(Beginning of Available records)

/-! ### Receive buffers (R263) -/

/-- An access to a request's LOCAL that its engine refuses with BAD_COMMAND when it comes to it: a powered-down bank (R137), or a
write to an attached window (R221). -/
def State.localBad (s : State) (a n : Nat) (write : Bool) : Bool :=
  match s.copyTile a with
  | some (k, off) => (s.tileOf k).rangeOff off n || (write && s.inWindow k off n)
  | none => false

/-- A RECV at the head of its connection completes: with its status word and OK, or BAD_COMMAND for a refused message, and where
its status word may not be written. -/
def State.recvEnd (s : State) (id : Nat) (c : Conn) (r : Recv) : State :=
  if r.refused then
    (s.connMap id fun x => { x with recvs := x.recvs.map fun y => if y.msn = r.msn then { y with done := true } else y }).entryDone
      r.list r.idx .badCommand 0 0 0xFFFF
  else
    let keys := s.copyKeys r.addr r.addr
    let segs := segsIn r.addr r.len
    let bad := s.localBad r.statusAt 8 true
    let st := if bad then (s.suspectStatus c.job keys segs).worse .badCommand else s.suspectStatus c.job keys segs
    let a := (if bad then s else s.copyWrite r.statusAt (natLe 4 (r.total.getD 0) ++ natLe 4 r.msn)).connMap id fun x =>
      { x with recvs := x.recvs.filter fun y => y.msn != r.msn }
    let b := (a.faultEnd st).entryDone r.list r.idx st (s.suspectTouchDet keys segs) 0 0xFFFF
    match r.lctr with
    | some k => if st = .ok then b.ctrUp k else b
    | none => b

/-- The oldest RECV that has not completed is full or refused, and nothing holds its status word (R121). -/
def State.recvReady (s : State) (r : Recv) : Bool :=
  r.refused || (r.total.isSome && decide (r.total.getD 0 ≤ r.placed) && !s.copyWaits r.statusAt 8)

/-- RECVs complete in MSN order while the first is full or refused. -/
def State.recvAdvance (id : Nat) : Nat → State → State
  | 0, s => s
  | fuel + 1, s =>
    match s.conns.find id with
    | none => s
    | some c => match c.recvs.find? fun r => !r.done with
      | none => s
      | some r => if s.recvReady r then State.recvAdvance id fuel (s.recvEnd id c r) else s

/-- A posted buffer is changed. -/
def State.recvMap (s : State) (id msn : Nat) (f : Recv → Recv) : State :=
  s.connMap id fun c => { c with recvs := c.recvs.map fun r => if r.msn = msn then f r else r }

/-! ### Applying requests (R264 to R267, R275) -/

/-- A response is stored in the slot of the oldest entry and sent (R275). -/
def State.respond (s : State) (id : Nat) (f : OraFrame) (op : Nat) (data : List Byte) : State :=
  match s.conns.find id with
  | none => s
  | some c =>
    let slot := if c.cache.length < 64 then c.cache.length else (c.cache.head?.elim 0 (·.slot))
    let e : Cached := ⟨f.psn.toNat, op, slot, data.length, leNat (data.take 8)⟩
    let a := (s.tierWrite (c.rcache + slot * 4096) data).connMap id fun x =>
      { x with cache := (if x.cache.length < 64 then x.cache else x.cache.drop 1) ++ [e] }
    a.sendOra id true <| if op = 4 then
        { s.baseFrame id 4 c with psn := f.psn, length := BitVec.ofNat 16 data.length, payload := data }
      else { s.baseFrame id 7 c with psn := f.psn, operand1 := BitVec.ofNat 64 (leNat data) }

/-- Up to `n` lines of a landing, from its line `i` on, are written at TAIL until one waits, which is counted; and the line that
comes next (R123, R264). -/
def State.landFrom (k : Nat) (st : StoreSel) (r : Nat) (bs : List Byte) : Nat → Nat → State → State × Nat
  | 0, i, s => (s, i)
  | n + 1, i, s => match (s.tileOf k).landLine st (r + i) ((bs.drop (i * 64)).take 64) true with
    | .landed t => State.landFrom k st r bs n (i + 1) (s.setTile k t)
    | .waits => (s.prioStall k, i)
    | .rejected => State.landFrom k st r bs n (i + 1) (s.landReject k)

/-- The payload of a WRITE is stored from its line `i` on: at TAIL of a LANDING region line by line, or at its address (R264); and
the line of a landing that waits, if one does. -/
def State.writeTarget (s : State) (a : Nat) (bs : List Byte) (i : Nat) : State × Option Nat :=
  match s.copyTile a with
  | some (k, off) => match (s.tileOf k).landingAt off with
    | some (st, r, _) =>
      let x := State.landFrom k st r bs (bs.length / 64 - i) i s
      (x.1, if x.2 < bs.length / 64 then some x.2 else none)
    | none => (s.extWrite k (off + i * 64) (bs.drop (i * 64)), none)
  | none => (s.tierWrite a bs, none)

/-- A request takes effect, from line `i` of a landing on; its credit returns, before a response is formed, and its tag counter goes
up. A landing that waits stays in progress (R260, R263 to R266, R269). -/
def State.applyOra (s : State) (id : Nat) (f : OraFrame) (i : Nat) : State :=
  match s.conns.find id with
  | none => s
  | some c =>
    let (a, n) := c.area f
    let msn := f.operand1.toNat % 2 ^ 32
    let old := s.copyRead a n
    let s0 := s.raiseLimit id (frCost f)
    match f.opcode.toNat with
    | 1 =>
      let r := State.recvAdvance id (c.recvs.length + 1) ((s0.copyWrite a f.payload).recvMap id msn fun r =>
        { r with placed := r.placed + n, total := some (f.operand1.toNat / 2 ^ 32) })
      if frTagged f then r.ctrUp f.tag.toNat else r
    | 2 => match s.writeTarget a f.payload i with
      | (x, some j) => x.connMap id fun y => { y with landing := some (f, j) }
      | (x, none) =>
        let r := (x.connMap id fun y => { y with landing := none }).raiseLimit id (frCost f)
        if frTagged f then r.ctrUp f.tag.toNat else r
    | 3 => (s0.copyReadEffect a n).respond id f 4 old
    | 5 => ((s0.copyReadEffect a 8).copyWrite a (natLe 8 (leNat old + f.operand1.toNat))).respond id f 7 old
    | _ =>
      let b := s0.copyReadEffect a 8
      (if leNat old = f.operand1.toNat then b.copyWrite a (natLe 8 f.operand2.toNat) else b).respond id f 7 old

/-- A WRITE is a landing (R264). -/
def State.isLanding (s : State) (f : OraFrame) : Bool :=
  f.opcode.toNat == 2 && match s.copyTile f.addr.toNat with
    | some (k, off) => ((s.tileOf k).landingAt off).isSome
    | none => false

/-- A request's target waits: for an issued instruction, a store move or stopped clocks (R121, R366, R406). Where a landing's line
goes is known only when it lands. -/
def State.targetWaits (s : State) (c : Conn) (f : OraFrame) : Bool :=
  let (a, n) := c.area f
  if s.isLanding f then (s.copyTile a).any fun x => s.tileWaits x.1 else s.copyWaits a n

/-- A frame may be applied now (R267): its target does not wait, and, for a FINAL or TAGGED frame or a landing, every lower PSN
has been received and none is still held or landing. -/
def State.canApply (s : State) (c : Conn) (f : OraFrame) : Bool :=
  let q := f.psn.toNat
  let inOrder := decide (0 < psnDist c.e q) && (c.held ++ (c.landing.map Prod.fst).toList).all fun h =>
    decide (0 ≤ psnDist h.psn.toNat q)
  !s.targetWaits c f && (!((frFinal f) || (frTagged f) || s.isLanding f) || inOrder)

/-- Frames in the hold pool. -/
def State.heldAll (s : State) : Nat := (s.conns.vals.map fun c => c.held.length).sum

/-- What serving a request that meets an uncorrectable word leaves: ECC is reported and the unit is suspect (R154, R199). -/
def State.serveEffect (s : State) (a n : Nat) (write : Bool) : State :=
  if s.serveBad a n write then
    let b := if write then s else s.copyReadEffect a n
    if a < tier1Size then b.suspect (.dram (segOf a)) 0x0502 else b
  else s

/-- A new request: checked, then applied, held or refused (R254 step 7, R267, R268). -/
def State.newRequest (s : State) (id : Nat) (c : Conn) (f : OraFrame) : State :=
  let syn := s.syndrome c f
  let (a, n) := c.area f
  if syn ≠ 0 then
    let t := if syn = 8 then s.serveEffect a n (f.opcode.toNat == 1 || f.opcode.toNat == 2) else s
    if syn = 5 then
      State.recvAdvance id (c.recvs.length + 1)
        ((t.refuse id f 5 true).recvMap id (f.operand1.toNat % 2 ^ 32) fun r => { r with refused := true })
    else t.refuse id f syn (syn != 3)
  else
    let c1 := c.receive f.psn.toNat
    let b := s.connMap id fun x => x.receive f.psn.toNat
    if s.canApply c1 f then (b.applyOra id f 0).ackFor id f
    else if 64 ≤ c.held.length ∨ 2048 ≤ s.heldAll then s.bump64 0x2702 0xC
    else ((if s.targetWaits c1 f then b.copyStall a n else b).connMap id fun x => { x with held := x.held ++ [f] }).ackFor id f

/-- A duplicate (R272, R275): reads and atomics are answered from the cache, others with an ACK. -/
def State.duplicate (s : State) (id : Nat) (c : Conn) (f : OraFrame) : State :=
  let a := s.bump64 0x2702 8
  let op := f.opcode.toNat
  if op = 3 ∨ op = 5 ∨ op = 6 then
    match c.cache.find? fun e => e.psn == f.psn.toNat with
    | none => a.refuse id f 6 false
    | some e =>
      let data := s.tier1.readBytes (c.rcache + e.slot * 4096) e.len
      let b := a.tierRead (c.rcache + e.slot * 4096) e.len
      b.sendOra id true <| if e.opcode = 4 then
          { s.baseFrame id 4 c with psn := f.psn, length := BitVec.ofNat 16 e.len, payload := data }
        else { s.baseFrame id 7 c with psn := f.psn, operand1 := BitVec.ofNat 64 (leNat data) }
  else a.sendAck id

/-- The classification of a request's PSN (R272). -/
def State.classify (s : State) (id : Nat) (c : Conn) (f : OraFrame) : State :=
  let d := psnDist f.psn.toNat c.e
  if 1024 ≤ d then s.bump64 0x2702 7
  else if d < -1024 then (s.refuse id f 4 false).connError id 4 f.psn.toNat
  else if d < 0 ∨ c.got.contains f.psn.toNat then s.duplicate id c f
  else s.newRequest id c f

/-! ### Settling requests (R262, R274, R277) -/

/-- The retransmit timer of a connection, restarted: it runs while a PSN is outstanding outside an RNR interval (log 33). -/
def State.timerStart (s : State) (c : Conn) : Option Nat :=
  if c.outs.vals.any fun o => o.rnrAt.isNone then some (s.now + s.setting 0x2701 3 * psUs) else none

/-- The status with which a request that has met no refusal completes (R404). -/
def State.wrStatus (s : State) (w : WorkReq) : Status := s.suspectStatus w.job (s.copyKeys w.loc w.loc) (segsIn w.loc w.len)

/-- A work request all of whose PSNs are settled completes (R277). -/
def State.wrCheck (s : State) (wid : Nat) : State :=
  match s.wrs.find wid with
  | none => s
  | some w =>
    if w.open_ = 0 ∧ (w.refused ∨ w.len ≤ w.sent) then
      let a := s.connMap w.conn fun c => { c with sendq := c.sendq.filter fun x => x != wid }
      if w.worst = .ok then (a.faultEnd (s.wrStatus w)).wrDone wid (s.wrStatus w)
        (s.suspectTouchDet (s.copyKeys w.loc w.loc) (segsIn w.loc w.len))
      else (a.faultEnd w.worst).wrDone wid w.worst 0
    else s

/-- A PSN stops being outstanding: the timer and the retry count restart, and its request counts it (R274). -/
def State.psnSettle (s : State) (id psn : Nat) (st : Status) : State :=
  match s.conns.find id with
  | none => s
  | some c => match c.outs.find psn with
    | none => s
    | some o =>
      let c1 := { c with outs := c.outs.erase psn, order := c.order.filter fun x => x != psn, retries := 0 }
      let a := s.connMap id fun _ => { c1 with timerAt := s.timerStart c1 }
      ({ a with wrs := a.wrs.mapVals fun i w => if i = o.wr then
          { w with open_ := w.open_ - 1, worst := w.worst.worse st, refused := w.refused || st != Status.ok } else w }).wrCheck o.wr

/-- An APSN and bitmap cover a PSN (R273). -/
def covers (apsn bitmap psn : Nat) : Bool :=
  decide (0 ≤ psnDist apsn psn) || (List.range 64).any fun k => bit bitmap k && psnAdd apsn (2 + k) == psn

/-- An acknowledgement: the SENDs and WRITEs it covers are settled; a read or atomic stays outstanding until its response or a
NAK (log 34). The PSN that a NAK refuses counts as received too, and its syndrome, not this, settles it (R277). An APSN beyond the last PSN sent is discarded and counted. -/
def State.acknowledge (s : State) (id : Nat) (f : OraFrame) : State :=
  match s.conns.find id with
  | none => s
  | some c =>
    let apsn := f.apsn.toNat % 2 ^ 24
    if 0 < psnDist apsn (psnAdd c.nextPsn (2 ^ 24 - 1)) then (s.bump64 0x2702 3).fire 0x0841 id 0 else
      let hit := c.order.filter fun p => !(f.opcode.toNat == 9 && f.psn.toNat == p) && covers apsn f.operand1.toNat p && match c.outs.find p with
        | some o => o.op == 1 || o.op == 2
        | none => false
      each hit (fun x p => x.psnSettle id p .ok) s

(End of Available records)

*Instructions for the task:*
Please transcribe the data exactly from its first line. End with the line that contains "let a := (if".

*Result of the exercise:*
/-! ### Receive buffers (R263) -/

/-- An access to a request's LOCAL that its engine refuses with BAD_COMMAND when it comes to it: a powered-down bank (R137), or a
write to an attached window (R221). -/
def State.localBad (s : State) (a n : Nat) (write : Bool) : Bool :=
  match s.copyTile a with
  | some (k, off) => (s.tileOf k).rangeOff off n || (write && s.inWindow k off n)
  | none => false

/-- A RECV at the head of its connection completes: with its status word and OK, or BAD_COMMAND for a refused message, and where
its status word may not be written. -/
def State.recvEnd (s : State) (id : Nat) (c : Conn) (r : Recv) : State :=
  if r.refused then
    (s.connMap id fun x => { x with recvs := x.recvs.map fun y => if y.msn = r.msn then { y with done := true } else y }).entryDone
      r.list r.idx .badCommand 0 0 0xFFFF
  else
    let keys := s.copyKeys r.addr r.addr
    let segs := segsIn r.addr r.len
    let bad := s.localBad r.statusAt 8 true
    let st := if bad then (s.suspectStatus c.job keys segs).worse .badCommand else s.suspectStatus c.job keys segs
    let a := (if bad then s else s.copyWrite r.statusAt (natLe 4 (r.total.getD 0) ++ natLe 4 r.msn)).connMap id fun x =>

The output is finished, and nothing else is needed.